Purpose: The purpose of this study was to characterize temporally stromal growth and transparency in lumican-deficient and normal neonatal mice.
Methods: Lumican-deficient mice and CD1 wild-type mice were evaluated by in vivo confocal microscopy through-focusing (CMTF) to quantify stromal and epithelial thickness and corneal light-scattering and by laser scanning CM to determine density of keratocytes from 1 day to 12 weeks after birth.

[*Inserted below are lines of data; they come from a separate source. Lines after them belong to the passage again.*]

-- ==== Sys2Proof/Machine/Contain.lean ====
section
/-! DEFINITION. Containment and replay, the spares, disabled stripes, the health monitor, configuration-store errors and
scrubbing (R11, R425, R429 to R441). -/

namespace Sys2Proof.Machine

/-! ## The containment sequence (R430 to R432) -/

/-- R430 step 1: no request that has issued is unfinished: the loads, stores and updates on their way have been performed. -/
def Seg.settled (g : Seg) : Bool := g.live.stripes.all fun st => st.wharf.fly.isEmpty && st.wharf.atoms.all fun a => a.req.held

/-- R430: the ports before the first invocation of a run. -/
def Seg.portsAt (g : Seg) (run : Nat) : List Port := g.image.streams.map fun _ => ⟨run, 0, 0, false⟩

/-- R430 steps 2 to 5: the segment rolled back to the first invocation of the oldest run, on a ring of `p` stripes. The
input ports deliver again from the replay buffer. What stands in the FIFOs of crossings is not of the segment and stays. -/
def Seg.rollback (g : Seg) (p : Nat) : Seg :=
  let h := { g with
    srecs := g.srecs.filter fun x => decide (x.run < g.oldest)
    origin := 0, sopend := false
    ports := g.portsAt g.oldest
    replaying := g.replay.filter fun t => t.run == g.oldest
    replay := [] }.window p g.oldest
  { h with live := { h.live with xin := g.live.xin }, start := { h.start with xin := g.live.xin } }

/-- R430: the whole sequence on the segment of a ring, and its clock restarted. A record that cannot be read loses the context (R410). -/
def State.replaySeg (s : State) (n k : Nat) : State :=
  match s.seg n k with
  | none => s
  | some g =>
    if s.recordsBad n k (g.rollback ((s.isle n).ring k).stripes) then s.contextLost n k g.task else
    let s := s.drainLines (g.live.stripes.flatMap fun st => st.wharf.wc)
    let s := s.onRing n k fun r => { r with seg := some (g.rollback r.stripes) }.aimSpares (g.rollback r.stripes)
    s.resumeSeg n k

/-- CONTAINMENT_SEQUENCE (R429 to R432): the segment of a ring that stopped for CONTAIN alone, or the replay that an accepted
SEGRPL asked for, which is no attempt. -/
def execContainmentSequence (s : State) : Res :=
  let n := s.cur.n
  let k := s.cur.k
  match s.seg n k with
  | none => .next s
  | some g =>
    if g.stopped && g.cmd then (if g.settled then .next (s.replaySeg n k) else .next s)
    else if g.stopped && g.nrec == 0 && !g.recs.isEmpty && s.contains n g && g.settled then
      let s := s.onSeg n k fun g =>
        { g with attempts := g.attempts + 1, attemptRun := if g.attempts = 0 then g.oldest else g.attemptRun }
      let s := s.onContain n fun c => { c with attempts := satAdd 65535 c.attempts 1 }
      .next (s.replaySeg n k)
    else .next s

/-! ## Spares (R435 to R438) -/

def State.onSpare (s : State) (n k p : Nat) (f : Spare → Spare) : State :=
  s.onRing n k fun r => { r with spares := upd f r.spares p }

/-- The last place that element `e` wrote on out-channel `k` in this cycle, poisoned. -/
def Slot.poisoned (x : Slot) : Slot :=
  match x with
  | .tok t => .tok { t with poison := true }.sealed
  | y => y

/-- The last entry of a list changed, when the list has grown past a length. -/
def pokeLast {α : Type} (f : α → α) (was : Nat) (l : List α) : List α :=
  if was < l.length then upd f l (l.length - 1) else l

/-- R437: the token that element `e` wrote to out-channel `k` in this cycle, poisoned where it stands. -/
def Core.poisonOut (c st : Core) (p e k : Nat) : Core :=
  let r := (c.elem p e).route k
  let at_ := fun (q e' : Nat) => c.onElem q e' fun el => { el with inq := upd (fun l =>
    pokeLast Slot.poisoned (nth [] (st.elem q e').inq (routeChan r)).length l) el.inq (routeChan r) }
  match routeKind r, routeElem e r with
  | 1, some e' => at_ p e'
  | 2, some e' =>
    let on := fun (x : Parked) => x.vs == (c.stripe p).vs + 1 && x.elem == e' && x.ch == routeChan r
    let count := fun (d : Core) => (d.parkd.filter on).length +
      match d.successor p with | some q => (nth [] (d.elem q e').inq (routeChan r)).length | none => 0
    if count c ≤ count st then c
    else if c.parkd.any on then
      { c with parkd := (upd (fun x => { x with slot := x.slot.poisoned }) c.parkd.reverse ((findIdx on c.parkd.reverse).getD 0)).reverse }
    else match c.successor p with
      | some q => at_ q e'
      | none => c
  | _, _ => c.onElem p e fun el => { el with oq := upd (fun l => pokeLast Slot.poisoned (nth [] (st.elem p e).oq k).length l) el.oq k }

/-- R437: the request that element `e` sent to chain `ch` in this cycle, with its data poisoned. -/
def Core.poisonReq (c st : Core) (p e ch : Nat) : Core :=
  c.onWharf p fun w => { w with chains := upd (fun l =>
    pokeLast (fun q => if q.elem = e then { q with dpois := true } else q) (nth [] (st.stripe p).wharf.chains ch).length l) w.chains ch }

/-- R438: the verdict on a spare after a mismatch at time `pt`: 0 transient, 1 lasting, 2 the spare is faulty. Its error record tells a
lasting fault in a stripe whose spare is spent as 3. -/
def Spare.verdict (x : Spare) (pt win : Nat) : Nat :=
  let l := x.mism.filter fun m => decide (pt < m.2 + win)
  if 3 ≤ (l.filter fun m => m.1 == x.at_).length then 1
  else if l.any fun m => m.1 != x.at_ then 2 else 0

/-- SPARE_MISMATCH (R437, R438): the spare of stripe `cur.p` differs from the element it shadows. -/
def execSpareMismatch (at_ : SparePlace) (s : State) : Res :=
  let n := s.cur.n
  let k := s.cur.k
  let p := s.cur.p
  match s.seg n k with
  | none => .next s
  | some g =>
    if (g.live.stripe p).res && !g.clockHeld && s.shadows n k p then
      let e := (((s.isle n).ring k).spare p).at_
      let s := s.onSeg n k fun g => { g with live := match at_ with
        | .out o => g.live.poisonOut g.start p e o
        | .request c => g.live.poisonReq g.start p e c }
      let s := s.onSpare n k p fun x => { x with mism := x.mism ++ [(e, s.pt)] }
      let v := (((s.isle n).ring k).spare p).verdict s.pt (s.isle n).cont.swin
      let told := if v = 1 ∧ (((s.isle n).ring k).spare p).spent.isSome then 3 else v
      let s := s.postErr n 5 g.id.toNat 0 (told + e * 2 ^ 8 + p * 2 ^ 16)
      .next (s.onSpare n k p fun x => if v = 1 then { x with due := some e, eois := 0 } else if v = 2 then { x with off := true } else x)
    else .next s

/-- R436: the element that holds its rules while the spare takes its state, in the 13 cycles after this one. -/
def State.holdElem (s : State) (n k p e : Nat) : State := s.onSeg n k fun g => g.onElem p e fun el => { el with hold := 14 }

/-- SPARE_MOVE (R436): the spare of stripe `cur.p` moves to the next configured element, in the cycle of the gate firing that passes
the last EOI it waits for. -/
def execSpareMove (s : State) : Res :=
  let n := s.cur.n
  let k := s.cur.k
  let p := s.cur.p
  match s.seg n k with
  | none => .next s
  | some g =>
    let x := ((s.isle n).ring k).spare p
    let used := g.usedElems p
    if s.spareDue n k p then
      let e := (used.find? fun y => decide (x.at_ < y)).getD (nth 0 used 0)
      .next ((s.onSpare n k p fun x => { x with at_ := e, eois := 0 }).holdElem n k p e)
    else .next s

/-- SPARE_REPLACE (R438): at the first EOI of the stripe after the verdict the spare replaces the element with the lasting fault. -/
def execSpareReplace (s : State) : Res :=
  let n := s.cur.n
  let k := s.cur.k
  let p := s.cur.p
  match s.seg n k with
  | none => .next s
  | some g =>
    let x := ((s.isle n).ring k).spare p
    match x.due, x.spent with
    | some e, none =>
      if x.eoiSeen && !g.clockHeld then
        .next (((s.onSpare n k p fun x => { x with spent := some e, due := none, mism := [] }).holdElem n k p e).onRing n k fun r =>
          { r with spared := r.spared + 1 })
      else .next s
    | _, _ => .next s

/-! ## Disabled stripes (R10, R11, R439) -/

/-- R10: a ring after the loss of physical stripe `p`. -/
def Ring.lose (r : Ring) (p : Nat) : Ring := { r with stripes := if r.stripes ≤ 24 then 0 else r.stripes - 1, disabled := r.disabled + 1, lost := r.lost ++ [p] }

/-- STRIPE_DISABLE (R439): a second lasting fault in stripe `cur.p`. A segment on a ring that retires is killed; another
raises CONTAIN with cause 0x7, which is contained when it can be replayed. A segment that is pre-empted or scanned out when its
ring retires waits for ever: R331 gives it no other ring, and no rule ends it (the model's choice, log 52). -/
def execStripeDisable (s : State) : Res :=
  let n := s.cur.n
  let k := s.cur.k
  let p := s.cur.p
  let r := (s.isle n).ring k
  let x := r.spare p
  if x.spent.isSome && x.due.isSome && 0 < r.stripes then
    let s := (s.onRing n k fun r => r.lose p).onSpare n k p fun x => { x with due := none, mism := [], off := true }
    if ((s.isle n).ring k).stripes = 0 then .next (s.killSeg n k)
    else .next (s.onSeg n k fun g => g.detect { Rec.blank with
      kind := 7, cause := 7, pt := s.pt, vs := (g.live.stripe p).vs, d0 := p })
  else .next s

/-! ## The health monitor (R440, R441) -/

/-- R441: the corrected errors of a class in the current window. -/
def Contain.ceCount (c : Contain) (pt cls : Nat) : Nat := ((nth [] c.ce cls).filter fun t => decide (pt < t + c.swin)).length

/-- R441: an uncorrectable error of a class counted and posted (R486). -/
def State.countUe (s : State) (n cls pa : Nat) : State :=
  (s.onContain n fun c => { c with ue := upd (fun x => satAdd (2 ^ 32 - 1) x 1) c.ue cls }).postErr n 3 0 pa cls

/-- HEALTH_THRESHOLD_CROSS (R440): array class `cur.k` of isle `cur.n`. -/
def execHealthThresholdCross (s : State) : Res :=
  let n := s.cur.n
  let c := (s.isle n).cont
  let thr := nth 0 c.thr s.cur.k
  if thr != 0 && decide (thr < c.ceCount s.pt s.cur.k) && !nth true c.crossed s.cur.k then
    .next (s.onContain n fun c => { c with
      steps := min 15 (c.steps + 1), crossed := upd (fun _ => true) c.crossed s.cur.k, holdUntil := some (s.pt + c.vhold) })
  else .next s

/-- VHOLD_EXPIRE (R440). -/
def execVholdExpire (s : State) : Res :=
  match (s.isle s.cur.n).cont.holdUntil with
  | some t => if t ≤ s.pt then .next (s.onContain s.cur.n fun c => { c with holdUntil := none }) else .next s
  | none => .next s

/-! ## Stores and arrays (R425, R434) -/

/-- CFGERR_RELOAD (R392, R434): the latches of element `cur.e` of stripe `cur.p`, none of whose rules fires in the cycle, are rewritten
from the configuration cache, else from memory; the task ends with status CONFIG when both copies fail. -/
def execCfgerrReload (cacheOk memOk : Bool) (s : State) : Res :=
  let n := s.cur.n
  let k := s.cur.k
  match s.seg n k with
  | none => .next s
  | some g =>
    if (g.live.stripe s.cur.p).res && !g.clockHeld && (g.live.elem s.cur.p s.cur.e).cyc.fired.isEmpty then
      let s := (s.countUe n 5 0).postErr n 1 g.id.toNat s.cur.p 8
      if cacheOk || memOk then .next (s.onSeg n k fun g => g.onElem s.cur.p s.cur.e fun el => { el with cyc := { el.cyc with noRules := true } })
      else .next (((s.settle n k).endSeg n k).failTask n g.task 1)
    else .next s

/-- R441: the class of the array of a place. -/
def ArrayPlace.cls (x : ArrayPlace) : Nat :=
  match x with
  | .memory pa => if anyLagoon pa then 0 else 10
  | .plane _ => 1
  | .acc _ => 2
  | .vreg _ => 3
  | .bStage _ => 3
  | .shadow => 4
  | .config => 5
  | .pass _ => 6
  | .replay _ => 7
  | .stackCache _ => 8
  | .checkCache _ => 9
  | .skerry _ => 11

/-- The address of a place, 0 where it has none. -/
def ArrayPlace.addr (x : ArrayPlace) : Nat :=
  match x with
  | .memory pa => pa
  | .stackCache pa => pa
  | .checkCache pa => pa
  | .skerry pa => pa
  | _ => 0

/-- R420: a line of the stack cache, or of the check-bit cache, is poisoned when the entry that holds it is dirty. -/
def State.lostDirty (s : State) (cache : List ScLine) (x : Nat) (lines : List Nat) : State :=
  if cache.any fun y => y.1 == x && y.2 then lines.foldl (fun s l => s.poison (64 * l)) s else s

/-- R420: what an uncorrectable error does to an element: the value that it strikes is poisoned. -/
def Elem.strike (x : ArrayPlace) (el : Elem) : Elem :=
  match x with
  | .plane t => { el with planes := upd (fun p => { p with prow := BitVec.allOnes 16 }) el.planes t }
  | .acc t => { el with acc := upd (fun a => { a with poison := true }) el.acc t }
  | .vreg v => { el with v := upd (fun r => { r with pois := true }) el.v v }
  | .bStage i => { el with stage := upd (fun b => { b with tok := { b.tok with poison := true }.sealed }) el.stage i }
  | _ => el

/-- R420: the effect of an uncorrectable error at a place of the unit of the step. A skerry line that is dirty has no other copy: its
line is poisoned in memory, where a hart takes its access fault (log 54). Shadow banks and configuration arrays show theirs at the restore or
reload that meets it (R410, R434). -/
def State.strike (s : State) (x : ArrayPlace) : State :=
  let n := s.cur.n
  match x with
  | .memory pa => if paPanel pa && paIsle pa == n then s.poison pa else s
  | .stackCache pa => s.lostDirty s.sc (pa / 64) [pa / 64]
  | .checkCache pa => s.lostDirty s.cb (pa / 64 / 16) ((List.range 16).map fun i => pa / 64 / 16 * 16 + i)
  | .skerry pa =>
    match (s.isle n).skFind pa with
    | some l => (if l.dirty then s.poison pa else s).skDrop n (skLine pa) 64
    | none => s
  | .pass i => s.onCurSeg fun g => g.onLive fun c => { c with parkd := upd (fun p => { p with slot := p.slot.poisoned }) c.parkd i }
  | .replay i => s.onCurSeg fun g => { g with replay := upd (fun t => { t with tok := { t.tok with poison := true }.sealed }) g.replay i }
  | _ => s.onCurElem (Elem.strike x)

/-- R420, R440, R441: an array of isle `cur.n` returns an error, which is counted. -/
def State.arrayError (s : State) (x : ArrayPlace) (corrected : Bool) : State :=
  let n := s.cur.n
  if !(s.isle n).up then s
  else if corrected then s.countCe n x.cls
  else (s.strike x).countUe n x.cls x.addr

/-- SCRUB_LINE (R425): stack line `cur.j` of isle `cur.n`. -/
def execScrubLine (r : ScrubResult) (s : State) : Res :=
  let pa := paOf s.cur.n (64 * s.cur.j)
  if paStack pa then
    match r with
    | .clean => .next s
    | .corrected => .next (s.countCe s.cur.n 10)
    | .uncorrectable => .next ((s.poison pa).countUe s.cur.n 10 pa)
  else .next s

end Sys2Proof.Machine
end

Results: CD1 corneas showed a rapid loss of light-scattering, decreasing by 50% from day 1 to day 12, that paralleled a 60% decrease in density of keratocytes. By contrast, the stroma demonstrated a marked swelling from day 8 to day 12, followed by thinning at day 14. Compared to corneas from CD1 mice, lumican-deficient corneas showed significantly increased (P < 0.05) light-scattering beginning at week 3 that remained elevated above wild-type levels for the duration of the study. Stromal development was also markedly altered, with thinning detected at week 3, followed by no detectable stromal growth for the duration of the study. Density of keratocytes was significantly increased, but the total cell number was similar compared with that in the wild-type cornea, suggesting no effect on keratocyte differentiation.
Conclusions: Development of normal neonatal corneal transparency appears related to changes in density of keratocytes. The stroma, however, undergoes a marked swelling and thinning at the time of eyelid opening (days 8-14). In the lumican-deficient mouse, stromal swelling is abolished, indicating that this critical phase in stromal development is lumican dependent and essential for normal stromal growth and maintenance of stromal transparency.